# Cardboard Box for christmas Tree



## silverado4 (Nov 9, 2004)

Anyone know of a site to get a cheap strong cardboard box 48 x 24 x 24 for my 7 ft. Christmas Tree.
I don't want to buy a lot of them, maybe 2 or 3. They have to be strong. Of course, the tree won't
fit back into the original box. Isn't it amazing how they get it in the first time..
Thanks
Silverado


----------



## cwwozniak (Nov 29, 2005)

You might want to first check with your local moving companies or storage locker service providers. A local appliance store may have suitable used boxes of suitable sizes. Their delivery drivers may be able to save a few for you.

You' don't say where you are located or how you define cheap. Here is a link for a site selling a set of three 24x24x40 inch wardrobe boxes.
http://www.movingdayboxes.com/moving-boxes-wardrobe.php

EDIT: I use a large Christmas tree storage bag that I purchased a number of years ago. It is about five feet long and about two feet in diameter. It is made out of mesh reinforced plastic similar to the stuff used to make tarps and has a long zipper and handles. Not sure if they still sell them.


----------



## hewee (Oct 26, 2001)

A box store or UPS store or other places like that. Do a search on Google.


----------



## silverado4 (Nov 9, 2004)

I never thought of the UPS store, also, thanks for the link of wardrobe boxes, I'll check all of these out.
Thanks again for your help.

Silverado


----------



## cwwozniak (Nov 29, 2005)

You're welcome. Hope you find boxes that fit your tree and your budget.


----------



## wacor (Feb 22, 2005)

check with an appliance store. or is a refrigerator box too big?
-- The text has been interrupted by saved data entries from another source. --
-- ==== Sys2Proof/Laws/FrameHost.lean ====
section
/-! SUPPORT. Frames of Machine/Host.lean: what each operation and command leaves alone of the memories and the queue. -/

set_option linter.all false

namespace Sys2Proof.Machine

theorem State.storeDev_pend (s : State) (id : Nat) (a : Nat) (bytes : List Nat) (tag : Nat) :
    ((State.storeDev s id a bytes tag)).pend = s.pend := by
  unfold State.storeDev
  try dsimp only
  repeat' (first
    | with_reducible assumption | (simp only [State.pend_mk]; with_reducible refine (State.pend_eta _).trans ?_)
    | (with_reducible refine ite_pend ?_ ?_)
    | (with_reducible refine (State.pend_of_mems (State.request_mems ..)).trans ?_)
    | (with_reducible refine (State.writeAt_pend ..).trans ?_)
    | (with_reducible refine (forUpTo_pend (fun _ _ => ?_) ..).trans ?_) | with_reducible exact State.pend_self _
    | dsimp only | split)

theorem State.storeDev_canon {s : State} (hs : s.canon) (id : Nat) (a : Nat) (bytes : List Nat) (tag : Nat) :
    ((State.storeDev s id a bytes tag)).canon := by
  unfold State.storeDev
  try dsimp only
  repeat' (first
    | with_reducible assumption | (simp only [State.canon_mk]; with_reducible refine State.canon_eta ?_)
    | (with_reducible refine ite_canon ?_ ?_) | (with_reducible refine State.canon_of_mems (State.request_mems ..) ?_)
    | (with_reducible refine State.writeAt_canon ?_ ..)
    | (with_reducible refine forUpTo_canon (fun _ _ _ => ?_) ?_ ..) | dsimp only | split)

theorem State.updJob_mems (s : State) (id : Nat) (f : HostJob → HostJob) :
    ((State.updJob s id f)).mems = s.mems := by
  unfold State.updJob
  try dsimp only
  repeat' (first
    | with_reducible assumption | (simp only [State.mems_mk]; with_reducible refine (State.mems_eta _).trans ?_)
    | (with_reducible refine ite_mems ?_ ?_) | (with_reducible refine (State.updHost_mems ..).trans ?_)
    | with_reducible exact State.mems_self _ | dsimp only | split)

theorem State.finishJob_mems (s : State) (id : Nat) (status : Nat) (value : Nat) :
    ((State.finishJob s id status value)).mems = s.mems := by
  unfold State.finishJob
  try dsimp only
  repeat' (first
    | with_reducible assumption | (simp only [State.mems_mk]; with_reducible refine (State.mems_eta _).trans ?_)
    | (with_reducible refine ite_mems ?_ ?_) | (with_reducible refine (State.complete_mems ..).trans ?_)
    | (with_reducible refine (State.updHost_mems ..).trans ?_) | with_reducible exact State.mems_self _ | dsimp only
    | split)

theorem State.settleCopy_mems (s : State) (id : Nat) :
    ((State.settleCopy s id)).mems = s.mems := by
  unfold State.settleCopy
  try dsimp only
  repeat' (first
    | with_reducible assumption | (simp only [State.mems_mk]; with_reducible refine (State.mems_eta _).trans ?_)
    | (with_reducible refine ite_mems ?_ ?_) | (with_reducible refine (State.finishJob_mems ..).trans ?_)
    | with_reducible exact State.mems_self _ | dsimp only | split)

theorem State.setQueued_mems (s : State) (n : Nat) (jobs : List Nat) :
    ((State.setQueued s n jobs)).mems = s.mems := by
  unfold State.setQueued
  try dsimp only
  repeat' (first
    | with_reducible assumption | (simp only [State.mems_mk]; with_reducible refine (State.mems_eta _).trans ?_)
    | (with_reducible refine ite_mems ?_ ?_) | (with_reducible refine (State.updHost_mems ..).trans ?_)
    | with_reducible exact State.mems_self _ | dsimp only | split)

theorem State.fetchJobs_mems (s : State) (n : Nat) (x2 : List Nat) :
    ((State.fetchJobs s n x2)).mems = s.mems := by
  induction x2 generalizing s n with
  | nil =>
    unfold State.fetchJobs
    try dsimp only
    repeat' (first
      | with_reducible assumption | (simp only [State.mems_mk]; with_reducible refine (State.mems_eta _).trans ?_)
      | (with_reducible refine ite_mems ?_ ?_) | (with_reducible refine (State.setQueued_mems ..).trans ?_)
      | (with_reducible refine (State.finishJob_mems ..).trans ?_)
      | (with_reducible refine (State.misuse_mems ..).trans ?_)
      | (with_reducible refine (State.updHost_mems ..).trans ?_)
      | (with_reducible refine (State.wrF_mems ..).trans ?_) | with_reducible exact State.mems_self _ | dsimp only
      | split)
  | cons x0 x2 ih =>
    unfold State.fetchJobs
    try dsimp only
    repeat' (first
      | with_reducible assumption | (with_reducible refine (ih ..).trans ?_)
      | (simp only [State.mems_mk]; with_reducible refine (State.mems_eta _).trans ?_)
      | (with_reducible refine ite_mems ?_ ?_) | (with_reducible refine (State.setQueued_mems ..).trans ?_)
      | (with_reducible refine (State.finishJob_mems ..).trans ?_)
      | (with_reducible refine (State.misuse_mems ..).trans ?_)
      | (with_reducible refine (State.updHost_mems ..).trans ?_)
      | (with_reducible refine (State.wrF_mems ..).trans ?_) | with_reducible exact State.mems_self _ | dsimp only
      | split)

theorem State.fetchMore_mems (s : State) :
    ((State.fetchMore s)).mems = s.mems := by
  unfold State.fetchMore
  try dsimp only
  repeat' (first
    | with_reducible assumption | (simp only [State.mems_mk]; with_reducible refine (State.mems_eta _).trans ?_)
    | (with_reducible refine ite_mems ?_ ?_) | (with_reducible refine (State.fetchJobs_mems ..).trans ?_)
    | (with_reducible refine (forEach_mems (fun _ _ => ?_) ..).trans ?_) | with_reducible exact State.mems_self _
    | dsimp only | split)

theorem State.writeTail_mems (s : State) (n : Nat) (value : Nat) :
    ((State.writeTail s n value).1).mems = s.mems := by
  unfold State.writeTail
  try dsimp only
  repeat' (first
    | with_reducible assumption | (simp only [State.mems_mk]; with_reducible refine (State.mems_eta _).trans ?_)
    | (with_reducible refine ite_mems ?_ ?_) | (with_reducible refine (State.misuse_mems ..).trans ?_)
    | (with_reducible refine (State.hostViol_mems ..).trans ?_) | (with_reducible refine (State.wr_mems ..).trans ?_)
    | with_reducible exact State.mems_self _ | dsimp only | split)
theorem State.writeTail_mems' {s : State} {n : Nat} {value : Nat} {zr} {zq : State}
    (zh : (State.writeTail s n value) = (zq, zr)) : zq.mems = s.mems := by
  have := (State.writeTail_mems s n value)
  rw [zh] at this
  exact this

theorem execHostSqTail_mems {ring : Nat} {value : Nat} {jobs : List Nat} {s : State} {zt : State} (zh : execHostSqTail ring value jobs s = .next zt) :
    zt.mems = s.mems := by
  unfold execHostSqTail at zh
  cases zh
  try dsimp only
  repeat' (first
    | with_reducible assumption | (simp only [State.mems_mk]; with_reducible refine (State.mems_eta _).trans ?_)
    | (with_reducible refine ite_mems ?_ ?_) | (with_reducible refine (State.writeTail_mems ..).trans ?_)
    | (with_reducible refine (State.writeTail_mems' (by assumption)).trans ?_)
    | (with_reducible refine (State.fetchJobs_mems ..).trans ?_)
    | (with_reducible refine (State.setQueued_mems ..).trans ?_) | with_reducible exact State.mems_self _ | dsimp only
    | split)

theorem State.writeHead_mems (s : State) (r : RingRegs) (value : Nat) :
    ((State.writeHead s r value)).mems = s.mems := by
  unfold State.writeHead
  try dsimp only
  repeat' (first
    | with_reducible assumption | (simp only [State.mems_mk]; with_reducible refine (State.mems_eta _).trans ?_)
    | (with_reducible refine ite_mems ?_ ?_) | (with_reducible refine (State.drain_mems ..).trans ?_)
    | (with_reducible refine (State.misuse_mems ..).trans ?_)
    | (with_reducible refine (State.hostViol_mems ..).trans ?_) | (with_reducible refine (State.wr_mems ..).trans ?_)
    | with_reducible exact State.mems_self _ | dsimp only | split)

theorem execHostCqHead_mems {ring : Nat} {value : Nat} {s : State} {zt : State} (zh : execHostCqHead ring value s = .next zt) :
    zt.mems = s.mems := by
  unfold execHostCqHead at zh
  cases zh
  try dsimp only
  repeat' (first
    | with_reducible assumption | (simp only [State.mems_mk]; with_reducible refine (State.mems_eta _).trans ?_)
    | (with_reducible refine ite_mems ?_ ?_) | (with_reducible refine (State.writeHead_mems ..).trans ?_)
    | with_reducible exact State.mems_self _ | dsimp only | split)

theorem execHostEvqHead_mems {value : Nat} {s : State} {zt : State} (zh : execHostEvqHead value s = .next zt) :
    zt.mems = s.mems := by
  unfold execHostEvqHead at zh
  cases zh
  try dsimp only
  repeat' (first
    | with_reducible assumption | (simp only [State.mems_mk]; with_reducible refine (State.mems_eta _).trans ?_)
    | (with_reducible refine ite_mems ?_ ?_) | (with_reducible refine (State.writeHead_mems ..).trans ?_)
    | with_reducible exact State.mems_self _ | dsimp only | split)

theorem State.updStep_mems (s : State) (f : StepJob → StepJob) :
    ((State.updStep s f)).mems = s.mems := by
  unfold State.updStep
  try dsimp only
  repeat' (first
    | with_reducible assumption | (simp only [State.mems_mk]; with_reducible refine (State.mems_eta _).trans ?_)
    | (with_reducible refine ite_mems ?_ ?_) | (with_reducible refine (State.updHost_mems ..).trans ?_)
    | with_reducible exact State.mems_self _ | dsimp only | split)

theorem State.failStep_mems (s : State) (j : StepJob) (status : Nat) (value : Nat) :
    ((State.failStep s j status value)).mems = s.mems := by
  unfold State.failStep
  try dsimp only
  repeat' (first
    | with_reducible assumption | (simp only [State.mems_mk]; with_reducible refine (State.mems_eta _).trans ?_)
    | (with_reducible refine ite_mems ?_ ?_) | (with_reducible refine (State.fetchMore_mems ..).trans ?_)
    | (with_reducible refine (State.complete_mems ..).trans ?_)
    | (with_reducible refine (State.updHost_mems ..).trans ?_) | with_reducible exact State.mems_self _ | dsimp only
    | split)

theorem State.writeLr_mems (s : State) (j : StepJob) :
    ((State.writeLr s j)).mems = s.mems := by
  unfold State.writeLr
  try dsimp only
  repeat' (first
    | with_reducible assumption | (simp only [State.mems_mk]; with_reducible refine (State.mems_eta _).trans ?_)
    | (with_reducible refine ite_mems ?_ ?_) | (with_reducible refine (State.request_mems ..).trans ?_)
    | (with_reducible refine (State.wrF_mems ..).trans ?_)
    | (with_reducible refine (forEach_mems (fun _ _ => ?_) ..).trans ?_) | with_reducible exact State.mems_self _
    | dsimp only | split)

theorem State.startCores_mems (s : State) (j : StepJob) :
    ((State.startCores s j)).mems = s.mems := by
  unfold State.startCores
  try dsimp only
  repeat' (first
    | with_reducible assumption | (simp only [State.mems_mk]; with_reducible refine (State.mems_eta _).trans ?_)
    | (with_reducible refine ite_mems ?_ ?_) | (with_reducible refine (State.updStep_mems ..).trans ?_)
    | (with_reducible refine (State.remoteSig_mems ..).trans ?_)
    | (with_reducible refine (State.deliverSig_mems ..).trans ?_)
    | (with_reducible refine (forEach_mems (fun _ _ => ?_) ..).trans ?_) | with_reducible exact State.mems_self _
    | dsimp only | split)

theorem State.dmaViol_mems (s : State) (raw : Nat) (vrank : Nat) (rank : Bool) :
    ((State.dmaViol s raw vrank rank)).mems = s.mems := by
  unfold State.dmaViol
  try dsimp only
  repeat' (first
    | with_reducible assumption | (simp only [State.mems_mk]; with_reducible refine (State.mems_eta _).trans ?_)
    | (with_reducible refine ite_mems ?_ ?_) | (with_reducible refine (State.hubAddrViol_mems ..).trans ?_)
    | with_reducible exact State.mems_self _ | dsimp only | split)

theorem State.stepGo_mems (s : State) (x1 : Nat) :
    ((State.stepGo s x1)).mems = s.mems := by
  induction x1 generalizing s with
  | zero =>
    unfold State.stepGo
    try dsimp only
    repeat' (first
      | with_reducible assumption | (simp only [State.mems_mk]; with_reducible refine (State.mems_eta _).trans ?_)
      | (with_reducible refine ite_mems ?_ ?_) | (with_reducible refine (State.dmaViol_mems ..).trans ?_)
      | (with_reducible refine (State.startCores_mems ..).trans ?_)
      | (with_reducible refine (State.writeLr_mems ..).trans ?_)
      | (with_reducible refine (State.failStep_mems ..).trans ?_)
      | (with_reducible refine (State.updStep_mems ..).trans ?_)
      | (with_reducible refine (State.hostRead_mems ..).trans ?_)
      | (with_reducible refine (State.hostViol_mems ..).trans ?_) | with_reducible exact State.mems_self _
      | dsimp only | split)
  | succ x1 ih =>
    unfold State.stepGo
    try dsimp only
    repeat' (first
      | with_reducible assumption | (with_reducible refine (ih ..).trans ?_)
      | (simp only [State.mems_mk]; with_reducible refine (State.mems_eta _).trans ?_)
      | (with_reducible refine ite_mems ?_ ?_) | (with_reducible refine (State.dmaViol_mems ..).trans ?_)
      | (with_reducible refine (State.startCores_mems ..).trans ?_)
      | (with_reducible refine (State.writeLr_mems ..).trans ?_)
      | (with_reducible refine (State.failStep_mems ..).trans ?_)
      | (with_reducible refine (State.updStep_mems ..).trans ?_)
      | (with_reducible refine (State.hostRead_mems ..).trans ?_)
      | (with_reducible refine (State.hostViol_mems ..).trans ?_) | with_reducible exact State.mems_self _
      | dsimp only | split)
or a plumber. Hot water heater boxes are close to what you are looking for. 

same goes with tanks for well systems.

Home Depot or a similar place also probably has boxes

all the above sources should be willing to give them away as it is just garbage to them


----------



## hewee (Oct 26, 2001)

Getting use boxes like wacor you have to ask ahead of time so that you can ask them to be cut to be reuse because many places will cut then flat. 
Ask to see if they can cut the top or bottom and leave on side as a hinge too.

If it was really thin then 6" plastic pipe or carpet, lino tubes work great. I use then to put fishing poles in to protect them. 
Then you can get the bigger plastic sewer pipe and get the end caps and glue on end on and just push the other end on. You will protect things also because they are thick and will not smash like a card board box. 
If the tree is one that comes apart and not a fold on type then you can use more then one smaller tube.


----------



## Morania (Mar 15, 2002)

I happened into a big tote bag at Target. The tree fit well and the handles were strong enough to drag it all up to the attic in one shot. You could tote a bady in this thing. I think I was out 14 bucks for the one that fits a 7' tree but they had others. Some with wheels.


----------



## LauraMJ (Mar 18, 2004)

We have one of those 7 ft Christmas trees, and we bought one of those plastic tote containers for it. They come in all sizes and are much more durable than a cardboard box, especially when storing in a basement or attic. Mice will chew through a cardboard box and nest in the tree.  The plastic tote prevents moisture getting in and prevents mold and mildew.


----------



## Mike7143 (Aug 24, 2010)

I used to work at a grocery store....
An egg box may be a good size. They're 2 ply cardboard with handles already in the ends. People used to mob me for them before I could even get all the eggs out of them. People love them for moving. Most stores usually just fold them flat and recycle them. I would bring them home and sell them for $1 on Craigslist. Go into a local grocery store and ask if you can have 1 or 2.


----------